[Start of Attachment]

theorem State.throttlesOff_keep {s0 : State} (s : State) (p : Nat) (hk : Keep s0 s) : Keep s0 (State.throttlesOff s p) := by
  unfold State.throttlesOff
  repeat' (first | with_reducible (first | assumption | exact Keep.refl _ | apply Keep.ite | apply Keep.ite2 | apply Keep.ite3 | intro _ | apply State.updStack_keep | apply State.wr_keep | apply KeepRan.ite | apply KeepRan.stall | apply KeepRan.fault | apply KeepRan.done | apply KeepRan.held | refine KeepRan.stall' (by assumption) ?_ | refine KeepRan.fault' (by assumption) ?_ | refine KeepRan.done' (by assumption) ?_ | refine KeepRan.held' (by assumption) ?_ | apply hk_run | apply Keep.foldl3 | apply Keep.foldl2 | apply Keep.foldl | (intro _ _ _) | (intro _ _)) | dsimp only | dsimp only [id] | simp only [Keep.mk_iff] | split | with_reducible refine Keep.of_eq2 (by assumption) ?_ | with_reducible refine Keep.of_eq3 (by assumption) ?_)

theorem State.eventsOff_keep {s0 : State} (s : State) (p : Nat) (hk : Keep s0 s) : Keep s0 (State.eventsOff s p) := by
  unfold State.eventsOff
  repeat' (first | with_reducible (first | assumption | exact Keep.refl _ | apply Keep.ite | apply Keep.ite2 | apply Keep.ite3 | intro _ | apply KeepRan.ite | apply KeepRan.stall | apply KeepRan.fault | apply KeepRan.done | apply KeepRan.held | refine KeepRan.stall' (by assumption) ?_ | refine KeepRan.fault' (by assumption) ?_ | refine KeepRan.done' (by assumption) ?_ | refine KeepRan.held' (by assumption) ?_ | apply hk_run | apply Keep.foldl3 | apply Keep.foldl2 | apply Keep.foldl | (intro _ _ _) | (intro _ _)) | dsimp only | dsimp only [id] | simp only [Keep.mk_iff] | split | with_reducible refine Keep.of_eq2 (by assumption) ?_ | with_reducible refine Keep.of_eq3 (by assumption) ?_)

theorem State.partTake_keep {s0 : State} (s : State) (freed reinc alloc : List Nat) (hk : Keep s0 s) : Keep s0 (State.partTake s freed reinc alloc) := by
  unfold State.partTake
  repeat' (first | with_reducible (first | assumption | exact Keep.refl _ | apply Keep.ite | apply Keep.ite2 | apply Keep.ite3 | intro _ | apply State.freePart_keep | apply State.throttlesOff_keep | apply State.eventsOff_keep | apply State.advance_keep | apply State.retag_keep | apply State.wr_keep | apply KeepRan.ite | apply KeepRan.stall | apply KeepRan.fault | apply KeepRan.done | apply KeepRan.held | refine KeepRan.stall' (by assumption) ?_ | refine KeepRan.fault' (by assumption) ?_ | refine KeepRan.done' (by assumption) ?_ | refine KeepRan.held' (by assumption) ?_ | apply hk_run | apply Keep.foldl3 | apply Keep.foldl2 | apply Keep.foldl | (intro _ _ _) | (intro _ _)) | dsimp only | dsimp only [id] | simp only [Keep.mk_iff] | split | with_reducible refine Keep.of_eq2 (by assumption) ?_ | with_reducible refine Keep.of_eq3 (by assumption) ?_)

theorem State.ctxTake_keep {s0 : State} (s : State) (lost ended : List Nat) (hk : Keep s0 s) : Keep s0 (State.ctxTake s lost ended) := by
  unfold State.ctxTake
  repeat' (first | with_reducible (first | assumption | exact Keep.refl _ | apply Keep.ite | apply Keep.ite2 | apply Keep.ite3 | intro _ | apply State.dropCtx_keep | apply State.endLaunch_keep | apply KeepRan.ite | apply KeepRan.stall | apply KeepRan.fault | apply KeepRan.done | apply KeepRan.held | refine KeepRan.stall' (by assumption) ?_ | refine KeepRan.fault' (by assumption) ?_ | refine KeepRan.done' (by assumption) ?_ | refine KeepRan.held' (by assumption) ?_ | apply hk_run | apply Keep.foldl3 | apply Keep.foldl2 | apply Keep.foldl | (intro _ _ _) | (intro _ _)) | dsimp only | dsimp only [id] | simp only [Keep.mk_iff] | split | with_reducible refine Keep.of_eq2 (by assumption) ?_ | with_reducible refine Keep.of_eq3 (by assumption) ?_)

theorem State.bindingEnd_keep {s0 : State} (s o : State) (b a : Nat) (hk : Keep s0 s) : Keep s0 (State.bindingEnd s o b a) := by
  unfold State.bindingEnd
  repeat' (first | with_reducible (first | assumption | exact Keep.refl _ | apply Keep.ite | apply Keep.ite2 | apply Keep.ite3 | intro _ | apply State.count_keep | apply State.reclaim_keep | apply State.wrs_keep | apply State.windowReset_keep | apply KeepRan.ite | apply KeepRan.stall | apply KeepRan.fault | apply KeepRan.done | apply KeepRan.held | refine KeepRan.stall' (by assumption) ?_ | refine KeepRan.fault' (by assumption) ?_ | refine KeepRan.done' (by assumption) ?_ | refine KeepRan.held' (by assumption) ?_ | apply hk_run | apply Keep.foldl3 | apply Keep.foldl2 | apply Keep.foldl | (intro _ _ _) | (intro _ _)) | dsimp only | dsimp only [id] | simp only [Keep.mk_iff] | split | with_reducible refine Keep.of_eq2 (by assumption) ?_ | with_reducible refine Keep.of_eq3 (by assumption) ?_)

theorem State.bindingBegin_keep {s0 : State} (s : State) (b : Nat) (hk : Keep s0 s) : Keep s0 (State.bindingBegin s b) := by
  unfold State.bindingBegin
  repeat' (first | with_reducible (first | assumption | exact Keep.refl _ | apply Keep.ite | apply Keep.ite2 | apply Keep.ite3 | intro _ | apply State.wrs_keep | apply State.windowReset_keep | apply KeepRan.ite | apply KeepRan.stall | apply KeepRan.fault | apply KeepRan.done | apply KeepRan.held | refine KeepRan.stall' (by assumption) ?_ | refine KeepRan.fault' (by assumption) ?_ | refine KeepRan.done' (by assumption) ?_ | refine KeepRan.held' (by assumption) ?_ | apply hk_run | apply Keep.foldl3 | apply Keep.foldl2 | apply Keep.foldl | (intro _ _ _) | (intro _ _)) | dsimp only | dsimp only [id] | simp only [Keep.mk_iff] | split | with_reducible refine Keep.of_eq2 (by assumption) ?_ | with_reducible refine Keep.of_eq3 (by assumption) ?_)

theorem State.bindingTake_keep {s0 : State} (s o : State) (c : List (Nat × Nat × Nat × Nat)) (hk : Keep s0 s) : Keep s0 (State.bindingTake s o c) := by
  unfold State.bindingTake
  repeat' (first | with_reducible (first | assumption | exact Keep.refl _ | apply Keep.ite | apply Keep.ite2 | apply Keep.ite3 | intro _ | apply State.bindingEnd_keep | apply State.bindingBegin_keep | apply KeepRan.ite | apply KeepRan.stall | apply KeepRan.fault | apply KeepRan.done | apply KeepRan.held | refine KeepRan.stall' (by assumption) ?_ | refine KeepRan.fault' (by assumption) ?_ | refine KeepRan.done' (by assumption) ?_ | refine KeepRan.held' (by assumption) ?_ | apply hk_run | apply Keep.foldl3 | apply Keep.foldl2 | apply Keep.foldl | (intro _ _ _) | (intro _ _)) | dsimp only | dsimp only [id] | simp only [Keep.mk_iff] | split | with_reducible refine Keep.of_eq2 (by assumption) ?_ | with_reducible refine Keep.of_eq3 (by assumption) ?_)

theorem State.regionTake_keep {s0 : State} (s : State) (c : List (Nat × Nat × Nat × Nat)) (hk : Keep s0 s) : Keep s0 (State.regionTake s c) := by
  unfold State.regionTake
  repeat' (first | with_reducible (first | assumption | exact Keep.refl _ | apply Keep.ite | apply Keep.ite2 | apply Keep.ite3 | intro _ | apply State.wrs_keep | apply KeepRan.ite | apply KeepRan.stall | apply KeepRan.fault | apply KeepRan.done | apply KeepRan.held | refine KeepRan.stall' (by assumption) ?_ | refine KeepRan.fault' (by assumption) ?_ | refine KeepRan.done' (by assumption) ?_ | refine KeepRan.held' (by assumption) ?_ | apply hk_run | apply Keep.foldl3 | apply Keep.foldl2 | apply Keep.foldl | (intro _ _ _) | (intro _ _)) | dsimp only | dsimp only [id] | simp only [Keep.mk_iff] | split | with_reducible refine Keep.of_eq2 (by assumption) ?_ | with_reducible refine Keep.of_eq3 (by assumption) ?_)

theorem State.pairChange_keep {s0 : State} (s : State) (n a b : Nat) (hk : Keep s0 s) : Keep s0 (State.pairChange s n a b) := by
  unfold State.pairChange
  repeat' (first | with_reducible (first | assumption | exact Keep.refl _ | apply Keep.ite | apply Keep.ite2 | apply Keep.ite3 | intro _ | apply State.degrade_keep | apply State.setDirty_keep | apply State.wr_keep | apply State.allDirty_keep | apply KeepRan.ite | apply KeepRan.stall | apply KeepRan.fault | apply KeepRan.done | apply KeepRan.held | refine KeepRan.stall' (by assumption) ?_ | refine KeepRan.fault' (by assumption) ?_ | refine KeepRan.done' (by assumption) ?_ | refine KeepRan.held' (by assumption) ?_ | apply hk_run | apply Keep.foldl3 | apply Keep.foldl2 | apply Keep.foldl | (intro _ _ _) | (intro _ _)) | dsimp only | dsimp only [id] | simp only [Keep.mk_iff] | split | with_reducible refine Keep.of_eq2 (by assumption) ?_ | with_reducible refine Keep.of_eq3 (by assumption) ?_)

theorem State.pairTake_keep {s0 : State} (s : State) (c : List (Nat × Nat × Nat × Nat)) (hk : Keep s0 s) : Keep s0 (State.pairTake s c) := by
  unfold State.pairTake
  repeat' (first | with_reducible (first | assumption | exact Keep.refl _ | apply Keep.ite | apply Keep.ite2 | apply Keep.ite3 | intro _ | apply State.pairChange_keep | apply State.followPairPorts_keep | apply KeepRan.ite | apply KeepRan.stall | apply KeepRan.fault | apply KeepRan.done | apply KeepRan.held | refine KeepRan.stall' (by assumption) ?_ | refine KeepRan.fault' (by assumption) ?_ | refine KeepRan.done' (by assumption) ?_ | refine KeepRan.held' (by assumption) ?_ | apply hk_run | apply Keep.foldl3 | apply Keep.foldl2 | apply Keep.foldl | (intro _ _ _) | (intro _ _)) | dsimp only | dsimp only [id] | simp only [Keep.mk_iff] | split | with_reducible refine Keep.of_eq2 (by assumption) ?_ | with_reducible refine Keep.of_eq3 (by assumption) ?_)

theorem State.ringTake_keep {s0 : State} (s o : State) (agents ended : List Nat) (hk : Keep s0 s) : Keep s0 (State.ringTake s o agents ended) := by
  unfold State.ringTake
  repeat' (first | with_reducible (first | assumption | exact Keep.refl _ | apply Keep.ite | apply Keep.ite2 | apply Keep.ite3 | intro _ | apply State.ringEnds_keep | apply State.setRing_keep | apply KeepRan.ite | apply KeepRan.stall | apply KeepRan.fault | apply KeepRan.done | apply KeepRan.held | refine KeepRan.stall' (by assumption) ?_ | refine KeepRan.fault' (by assumption) ?_ | refine KeepRan.done' (by assumption) ?_ | refine KeepRan.held' (by assumption) ?_ | apply hk_run | apply Keep.foldl3 | apply Keep.foldl2 | apply Keep.foldl | (intro _ _ _) | (intro _ _)) | dsimp only | dsimp only [id] | simp only [Keep.mk_iff] | split | with_reducible refine Keep.of_eq2 (by assumption) ?_ | with_reducible refine Keep.of_eq3 (by assumption) ?_)

theorem State.storeTake_keep {s0 : State} (s : State) (c : List (Nat × Nat × Nat × Nat)) (hk : Keep s0 s) : Keep s0 (State.storeTake s c) := by
  unfold State.storeTake
  repeat' (first | with_reducible (first | assumption | exact Keep.refl _ | apply Keep.ite | apply Keep.ite2 | apply Keep.ite3 | intro _ | apply KeepRan.ite | apply KeepRan.stall | apply KeepRan.fault | apply KeepRan.done | apply KeepRan.held | refine KeepRan.stall' (by assumption) ?_ | refine KeepRan.fault' (by assumption) ?_ | refine KeepRan.done' (by assumption) ?_ | refine KeepRan.held' (by assumption) ?_ | apply hk_run | apply Keep.foldl3 | apply Keep.foldl2 | apply Keep.foldl | (intro _ _ _) | (intro _ _)) | dsimp only | dsimp only [id] | simp only [Keep.mk_iff] | split | with_reducible refine Keep.of_eq2 (by assumption) ?_ | with_reducible refine Keep.of_eq3 (by assumption) ?_)

theorem State.sealTake_keep {s0 : State} (s : State) (c : List (Nat × Nat × Nat × Nat)) (ended : List Nat) (hk : Keep s0 s) : Keep s0 (State.sealTake s c ended) := by
  unfold State.sealTake
  repeat' (first | with_reducible (first | assumption | exact Keep.refl _ | apply Keep.ite | apply Keep.ite2 | apply Keep.ite3 | intro _ | apply State.updPart_keep | apply State.sealDiscard_keep | apply State.codeGone_keep | apply KeepRan.ite | apply KeepRan.stall | apply KeepRan.fault | apply KeepRan.done | apply KeepRan.held | refine KeepRan.stall' (by assumption) ?_ | refine KeepRan.fault' (by assumption) ?_ | refine KeepRan.done' (by assumption) ?_ | refine KeepRan.held' (by assumption) ?_ | apply hk_run | apply Keep.foldl3 | apply Keep.foldl2 | apply Keep.foldl | (intro _ _ _) | (intro _ _)) | dsimp only | dsimp only [id] | simp only [Keep.mk_iff] | split | with_reducible refine Keep.of_eq2 (by assumption) ?_ | with_reducible refine Keep.of_eq3 (by assumption) ?_)

theorem State.applyTake_keep {s0 : State} (s : State) (hk : Keep s0 s) : Keep s0 (State.applyTake s) := by
  unfold State.applyTake
  repeat' (first | with_reducible (first | assumption | exact Keep.refl _ | apply Keep.ite | apply Keep.ite2 | apply Keep.ite3 | intro _ | apply State.shadow_keep | apply State.clearDir_keep | apply State.ctxTake_keep | apply State.takeIdle_keep | apply State.wr_keep | apply State.setTake_keep | apply State.meshUnbind_keep | apply State.partTake_keep | apply State.dxnTake_keep | apply State.bindingTake_keep | apply State.regionTake_keep | apply State.pairTake_keep | apply State.ringTake_keep | apply State.poolEnd_keep | apply State.storeTake_keep | apply State.sealTake_keep | apply State.compTake_keep | apply State.relocSwap_keep | apply State.showDegraded_keep | apply State.wrs_keep | apply State.takeResult_keep | apply KeepRan.ite | apply KeepRan.stall | apply KeepRan.fault | apply KeepRan.done | apply KeepRan.held | refine KeepRan.stall' (by assumption) ?_ | refine KeepRan.fault' (by assumption) ?_ | refine KeepRan.done' (by assumption) ?_ | refine KeepRan.held' (by assumption) ?_ | apply hk_run | apply Keep.foldl3 | apply Keep.foldl2 | apply Keep.foldl | (intro _ _ _) | (intro _ _)) | dsimp only | dsimp only [id] | simp only [Keep.mk_iff] | split | with_reducible refine Keep.of_eq2 (by assumption) ?_ | with_reducible refine Keep.of_eq3 (by assumption) ?_)

theorem State.endingsDue_keep {s0 : State} (s : State) (hk : Keep s0 s) : Keep s0 (State.endingsDue s) := by
  unfold State.endingsDue
  repeat' (first | with_reducible (first | assumption | exact Keep.refl _ | apply Keep.ite | apply Keep.ite2 | apply Keep.ite3 | intro _ | apply State.leaseExpire_keep | apply State.leaseLate_keep | apply State.linesGo_keep | apply State.quarantineEnd_keep | apply State.quarantineEnds_keep | apply State.throttleEnds_keep | apply KeepRan.ite | apply KeepRan.stall | apply KeepRan.fault | apply KeepRan.done | apply KeepRan.held | refine KeepRan.stall' (by assumption) ?_ | refine KeepRan.fault' (by assumption) ?_ | refine KeepRan.done' (by assumption) ?_ | refine KeepRan.held' (by assumption) ?_ | apply hk_run | apply Keep.foldl3 | apply Keep.foldl2 | apply Keep.foldl | (intro _ _ _) | (intro _ _)) | dsimp only | dsimp only [id] | simp only [Keep.mk_iff] | split | with_reducible refine Keep.of_eq2 (by assumption) ?_ | with_reducible refine Keep.of_eq3 (by assumption) ?_)

theorem State.stackSheet_keep {s0 : State} (s : State) (slot t : Nat) (hk : Keep s0 s) : Keep s0 (State.stackSheet s slot t) := by
  unfold State.stackSheet
  repeat' (first | with_reducible (first | assumption | exact Keep.refl _ | apply Keep.ite | apply Keep.ite2 | apply Keep.ite3 | intro _ | apply State.setStack_keep | apply State.meterFlag_keep | apply KeepRan.ite | apply KeepRan.stall | apply KeepRan.fault | apply KeepRan.done | apply KeepRan.held | refine KeepRan.stall' (by assumption) ?_ | refine KeepRan.fault' (by assumption) ?_ | refine KeepRan.done' (by assumption) ?_ | refine KeepRan.held' (by assumption) ?_ | apply hk_run | apply Keep.foldl3 | apply Keep.foldl2 | apply Keep.foldl | (intro _ _ _) | (intro _ _)) | dsimp only | dsimp only [id] | simp only [Keep.mk_iff] | split | with_reducible refine Keep.of_eq2 (by assumption) ?_ | with_reducible refine Keep.of_eq3 (by assumption) ?_)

[End of Attachment]

* **AIM OF THE EXERCISE**
For the string "endingsDue", work out how many lines of the entries contain it and reply with that number alone.

* **ANSWER SECTION**
2